Confession is an American interview television series. Hosted by Jack Wyatt, the show explored the root causes of crime and possible ways of addressing them. The series aired locally in the Dallas, Texas, area beginning early in 1957 and nationally on ABC during the summer of 1958 and the 1958–1959 television season.

==Synopsis==
In each episode, host Jack Wyatt interviews a convicted criminal who has been vetted and approved by local police officials, discussing his or her crimes and reasons for committing them. After the interview, Wyatt moderates a discussion by a panel which includes a lawyer, a member of the clergy, either a psychiatrist or a psychologist, and either a penologist or a sociologist, during which the panelists analyze the interview and suggest ways of reforming the criminal.

==Production==

Patrick Fay directed Confession, which began as a live local program in Dallas, Texas, broadcast from the studios of WFAA. With relatively few network shows to broadcast during prime time during the late 1950s, ABC picked up the show for network broadcast to help fill out its schedule during the summer of 1958, and continued to broadcast it during the first half of the 1958–1959 season. Episodes for ABC were videotaped at WFAA.

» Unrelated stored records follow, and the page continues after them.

-- ==== Sys2Proof/Laws/KeepsB.lean ====
section
/-! SUPPORT. What the operations of these files keep, by `Keeps`: Web, Image, Firing, Insp. -/

set_option Elab.async false

namespace Sys2Proof.Machine

theorem advanceTo_keeps {a s : State} {v1} (h : Keeps a s) :
    Keeps a (@State.advanceTo s v1) := by
  unfold State.advanceTo
  extract_lets +onlyGivenNames x1
  clear_value x1
  extract_lets +onlyGivenNames x2
  clear_value x2
  extract_lets +onlyGivenNames x3
  clear_value x3
  exact setWeb_keeps (by assumption)

theorem execEdgeOverdue_keeps {a s : State} {v0} (h : Keeps a s) :
    OutKeeps a (@execEdgeOverdue v0 s) := by
  unfold execEdgeOverdue
  extract_lets +onlyGivenNames x1
  have h1 : Keeps a x1 := by
    unfold x1
    exact moveX_keeps (atTime_keeps (by assumption))
  clear_value x1
  refine OutKeeps.ite ?_ ?_
  · exact OutKeeps.ok (by assumption)
  · refine OutKeeps.ite ?_ ?_
    · refine OutKeeps.ok ?_
      refine Keeps.ite ?_ ?_
      · exact loseTrack_keeps (by assumption)
      · exact coast_keeps (by assumption)
    · exact OutKeeps.ok (standstill_keeps (by assumption))

theorem closePassed_keeps {a s : State} (h : Keeps a s) :
    Keeps a (@State.closePassed s) := by
  unfold State.closePassed
  extract_lets +onlyGivenNames x1
  have h1 : Keeps a x1 := by
    unfold x1
    refine Keeps.foldl ?_ (fun y2 z2 h2 => ?_)
    · assumption
    · exact endWindow_keeps (by assumption)
  clear_value x1
  refine Keeps.foldl ?_ (fun y3 z3 h3 => ?_)
  · assumption
  · exact drain_keeps (by assumption)

theorem passBeam_keeps {a s : State} {v1 v2} (h : Keeps a s) :
    Keeps a (@State.passBeam s v1 v2) := by
  unfold State.passBeam
  exact closePassed_keeps (setItems_keeps (by assumption))

theorem beamIdle_keeps {a s : State} {v1 v2} (h : Keeps a s) :
    Keeps a (@State.beamIdle s v1 v2) := by
  unfold State.beamIdle
  extract_lets +onlyGivenNames x1
  clear_value x1
  extract_lets +onlyGivenNames x2
  clear_value x2
  extract_lets +onlyGivenNames x3
  clear_value x3
  refine Keeps.ite ?_ ?_
  · assumption
  · extract_lets +onlyGivenNames x4
    clear_value x4
    extract_lets +onlyGivenNames x5
    clear_value x5
    extract_lets +onlyGivenNames x6
    have h6 : Keeps a x6 := by
      unfold x6
      exact setGrid_keeps (by assumption)
    clear_value x6
    extract_lets +onlyGivenNames x7
    have h7 : Keeps a x7 := by
      unfold x7
      refine Keeps.ite ?_ ?_
      · refine Keeps.foldl ?_ (fun y8 z8 h8 => ?_)
        · assumption
        · refine Keeps.ite ?_ ?_
          · exact dispose_keeps (by assumption)
          · exact dispose_keeps (by assumption)
      · assumption
    clear_value x7
    exact passBeam_keeps (by assumption)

Although its live local broadcasts in Dallas prior to its ABC run commonly prompted a flood of telephoned complaints to WFAA after each episode, the little-watched series managed to avoid some of the strict censorship that constrained the content of most other television shows of the 1950s. This allowed it to cover a variety of topics rarely permitted on the air by censors and sponsors of the era, including the crimes of drug addicts, prostitutes, sex offenders, and murderers. In one of its more notable 1957 episodes, Darrell Wayne Kahler, a 22-year-old male transvestite arrested for vagrancy while drunk, dressed as a woman, and being molested by three men, discussed his dysfunctional upbringing, his heavy use of alcohol and cigarettes, and his work as a "B girl" at a nightclub, and police allowed him to dress in a black cocktail dress to reenact his arrest for Wyatt's interview. The Kahler episode brought the show to national attention and prompted ABC to pick it up for network broadcast.

==Broadcast history==

Confession premiered as a local program on WFAA in Dallas, Texas, in early 1957. It began its national run on ABC on June 19, 1958, airing on Thursdays at 10:00 p.m. Eastern Time until September 1958, when it moved to Tuesday at 10:00 p.m. Eastern Time. The show faced stiff competition on both NBC and CBS, and it was cancelled at mid-season. Its last episode was broadcast on January 13, 1959. Alcoa Presents: One Step Beyond replaced it in ABC's schedule.